After some initial experiments with sqlite as a replacement for a json data file format (which I did not pursue in the end), I have now started using sqlite in earnest. And I must say that I quite like it.
At $work, we still have to submit written time sheets. The contents of those are then typed into an AS/400 application. (it doesn’t get more legacy than that, unless you’ve still got a punch-card tabulator somewhere) For me however, this method is not very useful. What I want is to answer the question “what do I spend my time on?”
A significant portion of my work is not related to production orders, so it doesn’t get entered into the system. Furthermore, this system does not support a lot of different queries for this information. And since it is a legacy application, there is little drive to make it more useful.
Since my handwriting is pretty bad, I started using an ms-excel spreadsheet formatted like the original time sheet years ago. Not only do the people who have to do the data-entry appreciate not having to decipher my handwriting, I can also analyse the data to check my time usage.
Luckily ms-excel has been using XML-files in a ZIP container for several years now. I’ve unzipped several of these files and used xmllint -format to turn the XML-files inside them in a more or less readable form. There is still some binary gobbledygook inside (printer settings, for one thing) but it’s pretty easy to retrieve the contents of cells. Since I just need to extract data from some columns on each sheet, I decided to use regular expressions in Python to fish out the data that I need. Partially because I couldn’t be bothered to install and learn an XML parser, and partially to show the naysayers that you can retrieve data without parsing the whole thing. :-)

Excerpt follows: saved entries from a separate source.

-- ==== Sys2Proof/Machine/Commands.lean ====
section
/-! DEFINITION. The commands of the rings but for LOAD_IMAGE: LAUNCH, HALT, PHASE_HINT, POWER_CAP, COPY, LOOPBACK, DRAIN and
host reads that fail (spec/14 R365, R377 to R382, R393, R394; spec/02 R51, R54; spec/12 R316, R317, R329). -/

namespace Sys2Proof.Machine

open Sys2Proof

/-- A command whose effect is one step: checked, carried out, completed with its RESULT. -/
def State.simple (s : State) (p : HPort) (k : Ring) (op : Nat) (invalid : Nat → BitVec 512 → Bool) (group : Nat)
    (ok : State → Nat → Bool) (act : State → Nat → State × Nat) : Host.Outcome State Fault Refusal :=
  match s.command p k op with
  | none => .next s
  | some e =>
    .next (s.checked p k (invalid e.toNat e) (some group) (ok s e.toNat) fun s =>
      let r := act s e.toNat
      r.1.complete p k stDone r.2)

/-- 64 ones: RESULT of a disarm. -/
def allOnes : Nat := 0xFFFFFFFFFFFFFFFF

/-! ## LAUNCH and HALT (spec/02 R51, R54) -/

/-- The conditions of a launch at downbeat d. -/
def State.launchOk (s : State) (d : Nat) : Bool :=
  match s.image with
  | some i =>
    s.dev == devLoaded && !s.armed && decide (s.beat + 16 ≤ d) && decide (d ≤ s.beat + 2 ^ 32) &&
      decide (s.tempoMin.toNat ≤ i.tempo.toNat) && s.aligned
  | none => false

/-- A launch armed. -/
def State.arm (s : State) (d : Nat) : State :=
  ({ s with
    armed := true, downbeatLo := Triple.all (BitVec.ofNat 32 d), downbeatHi := Triple.all (BitVec.ofNat 32 (d / 2 ^ 32)) }).mapPorts
      fun _ q => { q with downbeat := none }

/-- LAUNCH. -/
def execLaunch (p : HPort) (k : Ring) (s : State) : Host.Outcome State Fault Refusal :=
  s.simple p k 2 (fun _ e => badEntry e [(127, 64)]) gRun (fun s v => s.launchOk (bitsOf v 127 64)) fun s v =>
    (s.arm (bitsOf v 127 64), s.beat % 2 ^ 64)

/-- HALT: the job halts, or the launch is disarmed. -/
def execHalt (p : HPort) (k : Ring) (s : State) : Host.Outcome State Fault Refusal :=
  s.simple p k 3 (fun _ e => badEntry e []) gRun (fun s _ => s.dev == devRunning || (s.dev == devLoaded && s.armed)) fun s _ =>
    if s.dev = devRunning then
      let s := s.halt 1 0 0 0
      (s, s.haltBeat.toNat)
    else (s.disarm, allOnes)

/-! ## PHASE_HINT and POWER_CAP (spec/12 R316, R317, R329) -/

/-- Hints the Tympan keeps. -/
def hintMax : Nat := 8

/-- Largest power of a hint. -/
def hintPower : Nat := 11500

/-- A hint taken: it replaces the one of its beat, or is dropped when eight others are pending. -/
def State.takeHint (s : State) (h : Hint) : State :=
  let others := s.tympan.hints.filter fun o => o.beat != h.beat
  if h.power = 0 then s.modTympan fun t => { t with hints := others }
  else if others.length < hintMax then s.modTympan fun t => { t with hints := others ++ [h] }
  else s.count mHintDrop 1

/-- PHASE_HINT. -/
def execPhaseHint (p : HPort) (k : Ring) (s : State) : Host.Outcome State Fault Refusal :=
  s.simple p k 4 (fun v e => badEntry e [(175, 64)] || (bitsOf v 143 128 != 0 && bitsOf v 175 144 == 0)) gPower
    (fun s _ => s.dev == devLoaded || s.dev == devRunning) fun s v =>
      (s.takeHint ⟨bitsOf v 127 64, min hintPower (bitsOf v 143 128), bitsOf v 175 144⟩, 0)

/-- POWER_CAP. -/
def execPowerCap (p : HPort) (k : Ring) (s : State) : Host.Outcome State Fault Refusal :=
  s.simple p k 5 (fun _ e => badEntry e [(95, 64)]) gPower (fun s _ => decide (devReady ≤ s.dev) && s.dev != devKnell) fun s v =>
    ({ s with jobCap := Triple.all (word (bitsOf v 95 64)) }, 0)

/-! ## COPY (spec/14 R381) -/

/-- Parameters of a COPY. -/
structure CopyParams where
  toHost : Bool
  host : DWord
  dev : DWord
  len : Nat
  sigAddr : DWord
  sigVal : BitVec 8
  deriving DecidableEq, Repr

/-- The parameters in an entry. -/
def CopyParams.of (v : Nat) : CopyParams :=
  { toHost := bitOf v 64, host := BitVec.ofNat 64 (bitsOf v 191 128), dev := BitVec.ofNat 64 (bitsOf v 255 192)
    len := bitsOf v 287 256, sigAddr := BitVec.ofNat 64 (bitsOf v 351 288), sigVal := BitVec.ofNat 8 (bitsOf v 359 352) }

/-- The parameters are in range. -/
def State.copyParamsOk (s : State) (q : CopyParams) : Bool :=
  q.host.toNat % 64 == 0 && q.len % 64 == 0 && decide (64 ≤ q.len) && (addrSpace q.dev == 4 || addrSpace q.dev == 5) &&
    s.endOk q.toHost q.dev q.len && ((q.sigAddr == 0) == (q.sigVal == 0)) && (!q.toHost || q.sigVal == 0) &&
    (q.sigVal == 0 || (s.ctrTarget q.sigAddr).isSome)

/-- States in which a COPY may name another module. -/
def State.mayReach (s : State) (q : CopyParams) : Bool :=
  decide (devReady ≤ s.dev) && (addrModule q.dev == s.coord || s.dev == devLoaded || s.dev == devRunning || s.dev == devHalted)

/-- The die of a host port: A stands on the west die, B on the east one (spec/01 R18). -/
def hostDie (p : HPort) : Die := match p with | .a => .west | .b => .east

/-- The issuer slot of a COPY's packets: the number of its ring, which has one command in progress. -/
def copySlotOf (k : Ring) : BitVec 5 := BitVec.ofNat 5 k.val

/-- The issuer slot of a port die's other packets. -/
def dieSlot : BitVec 5 := 30

/-- The transfers of a COPY to another module, as their WRITE packets: they end at every 64 KiB boundary, and the signal
travels on the final write of the last. -/
def State.copyTransfers (s : State) (p : HPort) (k : Ring) (q : CopyParams) (data : List Byte) : List (List Packet) :=
  let die := EndPt.die s.coord (hostDie p)
  let cuts := pieceCuts true q.dev.toNat (data.length / 64 + 1) 0 data.length
  let transfer (off : Nat) : Nat := (q.dev.toNat + off) / 65536
  (List.range (transfer (data.length - 1) + 1 - transfer 0)).map fun j =>
    let own := cuts.filter fun c => transfer c.1 == transfer 0 + j
    own.map fun c =>
      let last := c.1 + c.2 == data.length
      { kind := .write, final := own.getLast? == some c, blocks := c.2 / 64, addr := q.dev + BitVec.ofNat 64 c.1
        addr2 := if last then q.sigAddr else 0, sigVal := if last then q.sigVal else 0, count := own.length - 1
        tag := die, slot := copySlotOf k, src := die, data := (data.drop c.1).take c.2 }

/-- Bytes that the packets of a transfer carry. -/
def transferBytes (ps : List Packet) : Nat := ps.foldl (fun a w => a + w.data.length) 0

/-- A COPY of a ring. -/
def HostCopy.of (c : HostCopy) (p : HPort) (k : Ring) : Bool := c.port == p && c.ring == k

/-- A COPY to another module begins: its first transfer is sent. -/
def State.copyAway (s : State) (p : HPort) (k : Ring) (q : CopyParams) (data : List Byte) : State :=
  match s.copyTransfers p k q data with
  | [] => s.complete p k stDone q.len
  | ps :: rest =>
    let others := s.hostCopies.filter fun (c : HostCopy) => !(c.of p k)
    let here : HostCopy := { port := p, ring := k, under := transferBytes ps, moved := 0, rest }
    State.sendAllDie { s.accept p k with hostCopies := others ++ [here] } (hostDie p) ps

/-- A transfer of a COPY has landed: the next one is sent, or the COPY is done. -/
def State.copyLanded (s : State) (c : HostCopy) : State :=
  let others := s.hostCopies.filter (· != c)
  match c.rest with
  | [] => State.complete { s with hostCopies := others } c.port c.ring stDone (c.moved + c.under)
  | ps :: rest =>
    State.sendAllDie { s with hostCopies := others ++ [{ c with under := transferBytes ps, moved := c.moved + c.under, rest }] }
      (hostDie c.port) ps

/-- A packet of a COPY was discarded: the COPY ends with status copy failed; it stays marked, so that the notices of its
other packets find it. -/
def State.copyFailed (s : State) (c : HostCopy) : State :=
  State.complete { s with hostCopies := s.hostCopies.filter (· != c) ++ [{ c with failed := true, rest := [] }] }
    c.port c.ring stCopy c.moved

/-- The COPY whose packets carry this tag and slot. -/
def State.copyTagged (s : State) (w : Packet) : Option HostCopy :=
  s.hostCopies.find? fun c => w.tag == EndPt.die s.coord (hostDie c.port) && w.slot == copySlotOf c.ring

/-- Bytes of a COPY written at a place of this module, block by block; a block that reaches the stack in one fabric cycle with
a write of the other port is applied in the order of R389 (spec/14 R387, R389). -/
def State.copyStore (s : State) (p : HPort) (pl : Place) (c : CopyIn) : State :=
  match pl with
  | .hbm h o =>
    (cutBlocks (c.bytes.length + 1) o c.bytes).zipIdx.foldl (fun s b =>
      s.hostWrite p (c.same.contains b.2) (.block h b.1.1 b.1.2 false)) s
  | .sc h o => s.modStack h fun t => t.scPut o c.bytes
  | _ => s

Initially I duplicated that code into every program that wanted to query those ms-excel files. There must be a better way! Enter sqlite. Basically I had several pieces of data for each entry:
- order number
- sub order number
- hours worked
The date items are integers, the hours is a float and the remaining items are text. Technically the order number should be an integer. But if I do work that is not order related I put “XXXX” in the order number. So that’s why I use a text field for it.

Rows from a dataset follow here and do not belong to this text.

/-- O48. A member sends its exact sum of squares once, the owner answers every member when all are in, a record ends the
operation. SUMSQ_START of a started SUMSQ that has not begun, whose records and gradients stand in HBM, sends
exactly one packet, the 640-bit exact sum of squares with its NONFINITE mark, to the norm owner's stack and marks it
begun. NORM_PARTIAL of the present generation and a sender not heard yet is kept; short of 16 partials of every
member nothing is sent, and with the last one every packet sent carries a norm record of this generation (the square
root of the total, rounded once, and the clip factor). NORM_RECORD of a running SUMSQ writes the record's bytes at
the packet's address, leaves every other byte of the stack's HBM, and ends the operation (for an address outside the
trigger block). No core changes. A SUMSQ_START that reads a block known to fail is a stored-data loss and sends
nothing. -/
def Obligations.GradientNormExchange : Prop :=
  ∀ (s : State) (h : StackId),
    (∀ (op : Fin 64) (m : BitVec 10), s.powered = true → (s.stack h).due op.val 2 = true →
      (s.stack h).lostIn (recordRanges (s.stack h).hbm ((s.stack h).op op.val).region ((s.stack h).op op.val).count [0]) = [] →
      s.rankCoord ((s.stack h).op op.val).ownerRank = some m →
      ∃ s' w, exec (.sumsqStart h op) s = .next s' ∧
        s' = { s with hbmStacks := s'.hbmStacks, inFlight := s.inFlight ++ [w] } ∧ (∀ g, g ≠ h → s'.stack g = s.stack g) ∧
        (s'.stack h).hbm = (s.stack h).hbm ∧
        (s'.stack h).opRun op.val = { (s.stack h).opRun op.val with begun := true } ∧
        w.kind = .carillon ∧
        w.addr = stackAddr 5 m (Fin.ofNat 16 ((s.stack h).op op.val).ownerStack) ((s.stack h).op op.val).region2 ∧
        w.data.drop 64 =
          leBytes 80 (sumSquares (s.stack h).hbm ((s.stack h).op op.val).region ((s.stack h).op op.val).count).1 ++
            leBytes 48 (bit (sumSquares (s.stack h).hbm ((s.stack h).op op.val).region ((s.stack h).op op.val).count).2)) ∧
    (∀ op : Fin 64, s.powered = true → (s.stack h).due op.val 2 = true →
      (s.stack h).lostIn (recordRanges (s.stack h).hbm ((s.stack h).op op.val).region ((s.stack h).op op.val).count [0]) ≠ [] →
      ∃ s', exec (.sumsqStart h op) s = .next s' ∧ carLost s s' h op.val) ∧
    (∀ p off g e r partials, s.carMet p 4 h off g → (s.stack h).op g.op = e → (s.stack h).opRun g.op = r → e.kind = 2 →
      g.gen = r.gen → (∀ q ∈ r.partials, q.1 ≠ 16 * (g.sender - e.mr0) + g.stack) →
      partials = r.partials ++ [(16 * (g.sender - e.mr0) + g.stack, leNat (p.data.drop 64) % 2 ^ 640,
        bitOf (leNat (p.data.drop 64)) 640)] →
      ∃ s' ws, exec (.normPartial p) s = .next s' ∧ s'.cores = s.cores ∧ s'.counters = s.counters ∧
        s'.inFlight = removeOne (Packet.plain p) s.inFlight ++ ws ∧ (s'.stack h).opRun g.op = { r with partials } ∧
        (∀ k, (s'.stack k).hbm = (s.stack k).hbm) ∧
        (partials.length ≠ 16 * e.mcount → ws = []) ∧
        (∀ w ∈ ws, w.kind = .carillon ∧ w.data.drop 64 =
          normRecord (partials.foldl (fun a q => a + q.2.1) 0) (partials.any (·.2.2)) e.maxNorm g.gen) ∧
        (partials.length = 16 * e.mcount → ∀ j m, j < e.mcount → s.rankCoord (e.mr0 + j) = some m →
          ∀ d : StackId, ∃ w ∈ ws, w.addr = stackAddr 5 m d e.region2)) ∧
    (∀ p off g e, s.carMet p 5 h off g → (s.stack h).op g.op = e → e.kind = 2 → g.gen = ((s.stack h).opRun g.op).gen →
      ((s.stack h).opRun g.op).running = true → (s.stack h).offTriggers off (p.data.length - 64) →
      ∃ s', exec (.normRecord p) s = .next s' ∧ s'.cores = s.cores ∧ (∀ k, k ≠ h → s'.stack k = s.stack k) ∧
        bytesAfter (s.stack h).hbm (s'.stack h).hbm off (p.data.drop 64) ∧ opEnded s s' h g.op ∧
        (e.doneAddr = 0 → s'.inFlight = removeOne (Packet.plain p) s.inFlight))

/-- O49. The collectives send their data from HBM once they start, and a data packet writes exactly its bytes. On a
powered module, for a started operation that has not begun and whose data stand in HBM: ALLGATHER_START writes the
own shard to its place in the gathered region and leaves every other byte of HBM, PERMUTE_START and PASSROUND_START
leave HBM as it is; each marks the operation begun (or, where it ends at once, a held start begins the next
generation) and sends only CARILLON data packets of its operation, generation and stack (ALLGATHER also its signal
when it ends), which carry every block to its place: the shard to every other member, each chunk to its position at
its destination, the own block to the successor's slot of step 1. Data known to fail are a stored-data loss and
nothing is sent (the data are read in one step, where R276 reads them packet by packet: note 125). A CARILLON data
packet that an ALLGATHER, PERMUTE or PASSROUND takes writes exactly its bytes at its address; an ALLGATHER records
its blocks. One of a generation ahead (by less than half the range: the model's choice, note 31) is refused and
writes nothing, one behind is dropped and counted, one for no such operation is counted. No core changes. (Stated
for writes outside the trigger block, and for a PERMUTE that the packet does not complete.) -/
def Obligations.CollectivesMoveData : Prop :=
  ∀ (s : State) (h : StackId),
    (∀ (op : Fin 64) (written : Bool) (e : OpEntry), s.powered = true → (s.stack h).op op.val = e →
      ((s.stack h).due op.val 3 = true → (s.stack h).lostIn [(e.region, 1024 * e.count)] = [] →
        (s.stack h).offTriggers (e.region2 + 1024 * e.count * (s.rank - e.mr0)) (1024 * e.count) →
        ∃ s' ws, exec (.allgatherStart h op) s = .next s' ∧ s'.cores = s.cores ∧ (∀ g, g ≠ h → s'.stack g = s.stack g) ∧
          s'.inFlight = s.inFlight ++ ws ∧
          bytesAfter (s.stack h).hbm (s'.stack h).hbm (e.region2 + 1024 * e.count * (s.rank - e.mr0))
            (Memory.read (s.stack h).hbm e.region (1024 * e.count)) ∧
          (∀ w ∈ ws, carOwn s h op.val w ∨ (w.kind = .signal ∧ w.addr = e.doneAddr)) ∧
          (∀ j m, j < e.mcount → j ≠ s.rank - e.mr0 → s.rankCoord (e.mr0 + j) = some m →
            carSends s h ws m e.region (e.region2 + 1024 * e.count * (s.rank - e.mr0)) e.count) ∧
          (((s.stack h).opRun op.val).held = false → ((s'.stack h).opRun op.val).begun = true)) ∧
      ((s.stack h).due op.val 4 = true →
        (s.stack h).lostIn [(e.region, 1024 * e.unit * e.count), (e.region3, 4 * e.count)] = [] →
        ∃ s' ws, exec (.permuteStart h ⟨op, written⟩) s = .next s' ∧ s' = { s with hbmStacks := s'.hbmStacks, inFlight := s.inFlight ++ ws } ∧
          (∀ g, g ≠ h → s'.stack g = s.stack g) ∧ (s'.stack h).hbm = (s.stack h).hbm ∧ (∀ w ∈ ws, carOwn s h op.val w) ∧
          (∀ j m, j < e.count → s.rankCoord (permEntry (s.stack h).hbm e j).1 = some m →
            carSends s h ws m (e.region + 1024 * e.unit * j) (e.region2 + 1024 * e.unit * (permEntry (s.stack h).hbm e j).2) e.unit) ∧
          ((s'.stack h).opRun op.val).begun = true) ∧
      ((s.stack h).due op.val 5 = true → (s.stack h).lostIn [(e.region, 1024 * e.count)] = [] →
        ∃ s' ws, exec (.passroundStart h op) s = .next s' ∧
          s' = { s with hbmStacks := s'.hbmStacks, inFlight := s.inFlight ++ ws } ∧
          (∀ g, g ≠ h → s'.stack g = s.stack g) ∧ (s'.stack h).hbm = (s.stack h).hbm ∧ (∀ w ∈ ws, carOwn s h op.val w) ∧
          (∀ m, 1 < e.mcount → s.rankCoord (s.ringNext e) = some m → carSends s h ws m e.region e.region2 e.count) ∧
          (((s.stack h).opRun op.val).held = false → ((s'.stack h).opRun op.val).begun = true)) ∧
      ((s.stack h).due op.val 3 = true ∧ (s.stack h).lostIn [(e.region, 1024 * e.count)] ≠ [] →
        ∃ s', exec (.allgatherStart h op) s = .next s' ∧ carLost s s' h op.val) ∧
      ((s.stack h).due op.val 4 = true ∧ (s.stack h).lostIn [(e.region, 1024 * e.unit * e.count), (e.region3, 4 * e.count)] ≠ [] →
        ∃ s', exec (.permuteStart h ⟨op, written⟩) s = .next s' ∧ carLost s s' h op.val) ∧
      ((s.stack h).due op.val 5 = true ∧ (s.stack h).lostIn [(e.region, 1024 * e.count)] ≠ [] →
        ∃ s', exec (.passroundStart h op) s = .next s' ∧ carLost s s' h op.val)) ∧
    (∀ p off g e r, s.carMet p 1 h off g → (s.stack h).op g.op = e → (s.stack h).opRun g.op = r →
      (e.kind ∈ [3, 4, 5] → judgeData off (s.stack h) g = .take → (s.stack h).offTriggers off (p.data.length - 64) →
        (e.kind = 4 → r.got.length + (p.data.length - 64) / 64 ≠ 16 * e.unit * e.count) →
        ∃ s', exec (.carillonData p) s = .next s' ∧ s'.cores = s.cores ∧ (∀ k, k ≠ h → s'.stack k = s.stack k) ∧
          bytesAfter (s.stack h).hbm (s'.stack h).hbm off (p.data.drop 64) ∧
          (e.kind = 3 → r.got.length + (p.data.drop 64).length / 64 ≠ 16 * e.count * e.mcount →
            (s'.stack h).opRun g.op = { r with
              got := r.got ++ (List.range ((p.data.drop 64).length / 64)).map ((off - e.region2) / 64 + ·) })) ∧
      (e.kind ∈ [3, 4, 5] → g.gen ≠ r.gen → (g.gen - r.gen).toNat < 2 ^ 15 →
        ∃ s', exec (.carillonData p) s = .next s' ∧ s'.hbmStacks = s.hbmStacks ∧ s'.counters = s.counters ∧
          s'.inFlight = removeOne (Packet.plain p) s.inFlight ++ [refuseOf p]) ∧
      (e.kind ∈ [3, 4, 5] → 2 ^ 15 ≤ (g.gen - r.gen).toNat →
        ∃ s', exec (.carillonData p) s = .next s' ∧ s'.hbmStacks = s.hbmStacks ∧ s'.inFlight = removeOne (Packet.plain p) s.inFlight ∧
          counted s s' (0x400 + 0x20 * h.val + 4) 1) ∧
      (e.kind ∉ [3, 4, 5] →
        ∃ s', exec (.carillonData p) s = .next s' ∧ s'.hbmStacks = s.hbmStacks ∧ s'.inFlight = removeOne (Packet.plain p) s.inFlight ∧
          counted s s' (0x400 + 0x20 * h.val + 5) 1))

So I wrote a Python program that read an ms-excel file containing the time-sheets for a whole year. It collects all the entries and stashes them in an sqlite database with a single table. While I have used PostgreSQL before, it is overkill for a situation like this where you just want to shove some data in a table.
Then I modified the Python query programs to use that database. These programs have become a lot simpler through this change. Because now SQL SELECT statements can be used to return part of the database’s contents. For example, to find the sum of all hours spent on an order, I use the following query.
SELECT sum(hours) FROM timesheet WHERE ordernum = ?
(The ? is a parameter that is filled-in when the query is executed.) Since I always fill in the remarks column with a description of the work done, I can use that to sum the hours spent on non-order tasks where the remark contains a certain word:
SELECT sum(hours) FROM timesheet WHERE ordernum LIKE "%XX%" AND remarks LIKE ?
This has provided me with a lot more insight in what I work on. This in turn helps me with long-term planning.